The theory behind the TV limit is that it gives families more time for active pursuits. French hopes that parents and kids who watch less television will use that time for a family bike ride or a walk around the neighborhood.
Study participants Maggie Desenberg and John Weisser say their family has become more active since they limited their television viewing to 21 hours a week. They swim more and go to the park more often with their two sons.
His boys never did watch many television programs. But they played a lot of video games, he says.
"It could possibly start in the morning and go on for three hours and the TV could be on for a good portion of the day".

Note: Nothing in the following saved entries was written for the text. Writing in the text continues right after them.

-- ==== Sys2Proof/Machine/HostPort.lean ====
section
/-! DEFINITION. The host's side of the block: its acts at the ports (R80, R82, R493, R520), and what it can read: the
status file (R55), the table view (R498) and the diagnostic port (R495). -/

namespace Sys2Proof.Machine

open Sys2Proof

/-! ## The host's acts -/

/-- The consumer accepts the pending chunk, which clears OUT_PEND (R82); with none pending there is no handshake
(notes/assumptions/17). OUT_CHUNK keeps its bytes (notes/assumptions/19). -/
def acceptChunk (s : State) : State :=
  if s.ports.outPend then
    { s.withPorts { s.ports with outPend := false } with accepted := s.accepted ++ [s.ports.outChunk] }
  else s

/-- One act of the host. -/
def hostAct (a : HostAct) (s : State) : Host.Outcome State Fault Refusal :=
  match a with
  | .reset p => .next (resetState p s)                       -- R520, R523
  | .present bytes =>                                        -- R80
    if s.inputEnd then .refused .inputAfterEnd else .next { s with input := s.input ++ bytes }
  | .finish => .next { s with inputEnd := true }             -- R80
  | .accept => .next (acceptChunk s)                         -- R82
  | .pass => .next s
  | .setParams _ => .refused .parameterChanged               -- R525

/-! ## What the host can read, with no side effect -/

/-- The status register file (R55): the value read at an index, none above 6 where there is no register. -/
def readStatus (s : State) (index : Nat) : Option Nat :=
  match index with
  | 0 => some (statusWord s).toNat
  | 1 => some (errCode s.ports.errKind).toNat
  | 2 => some s.ports.errBitpos
  | 3 => some s.bitPos
  | 4 => some s.history.outCount
  | 5 => some s.ports.trailerCrc32.toNat
  | 6 => some s.ports.trailerIsize.toNat
  | _ => none

/-- What the table-view port returns (R498). -/
structure TableView where
  size      : Nat
  malformed : Bool
  entry     : Entry
deriving DecidableEq, Repr

/-- What the table-view port shows of a table (R498): past the last entry all entry fields read 0; the entries of a malformed table read as
the implementation has them (R206; notes/assumptions/9). -/
def viewTable (s : State) (id : TableId) (index : Nat) : TableView :=
  let t := s.tables.get id
  { size := t.size
    malformed := t.malformed
    entry := match t.entries[index]? with
      | none => { code := 0, bits := 0, symbol := 0, rev := 0 }
      | some e => if t.malformed then Config.malformedView e else e }

/-- The table that a table id of the port names (R498); R498 gives the ids 0 to 2 and says nothing of any other, which
names no table here (the model's choice: notes/assumptions/27). -/
def tableOfCode : Nat → Option TableId
  | 0 => some .cl
  | 1 => some .ll
  | 2 => some .d
  | _ => none

/-- A read at the table-view port by table id and index (R498); no answer where the id names no table. -/
def readTable (s : State) (code index : Nat) : Option TableView :=
  (tableOfCode code).map fun id => viewTable s id index

/-- What has been sent on the diagnostic port since reset: bit offset, kind and message (R495; the message is a free
value, notes/assumptions/8). -/
def diagPort (s : State) : List (Nat × DiagKind × String) :=
  s.diag.map fun e => (e.pos, e.kind, Config.diagMessage e.kind)

end Sys2Proof.Machine
end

“It is kind of torture to have a Wii and know and you can't really play it a lot.”Eight-year old Paul Weisser
In the family living room a digital display on a TV allowance device shows 8-year-old Paul that seven hours are available on the TV. Those hours are precious to Paul - so much so that he has changed his weekend routine.
"I sometimes used to be into Saturday morning cartoons and I'd wake up at like seven and turn on the TV," says Paul. "But since the TV study started I could use up all the time if I do that, so I don't do it anymore."
Instead Paul saves his time for his Nintendo Wii player.
"It is kind of torture to have a Wii and know and you can't really play it a lot." His 11-year-old brother Ivan agrees.
"To get a Wii and then not be able to play it, only seven hours a week, is just extremely disappointing," he says.
Their father is surprised to hear so much grumbling from his boys.
"On the outside I see lots of development in the boys," says Weisser. "Apparently on the inside they don't see it as much."
Her sons have adjusted to their new TV limits more than they let on, says Maggie Desenberg. They've been cooperative and willing to do other things with their free time and as far as she is concerned, the experiment has been a success, she says.
"We get to keep the boxes," says Desenberg. "So we're going keep that for the children's TV so that we don't have to be the bad cop. You know we can sort of blame it on the box." That's music to Simone French's ears. Some families have been counting the days until her study concludes.
"Some of them were like 'I'm going watch 50 hours of TV when you take that off,'" says French. "And so that's not what we wanted to hear because sometimes when they join they're like 'I just need help. I watch too much TV and I just need help limiting it.' And by the end they're like, 'I can't wait till you get that box off the TV.'"
French's study will wrap up this fall and by next spring her data should be analyzed. She hopes it will show that her experiment helped families prevent weight gain. But the results will depend in part on what her households decide to do with their time once they regain full control of their televisions.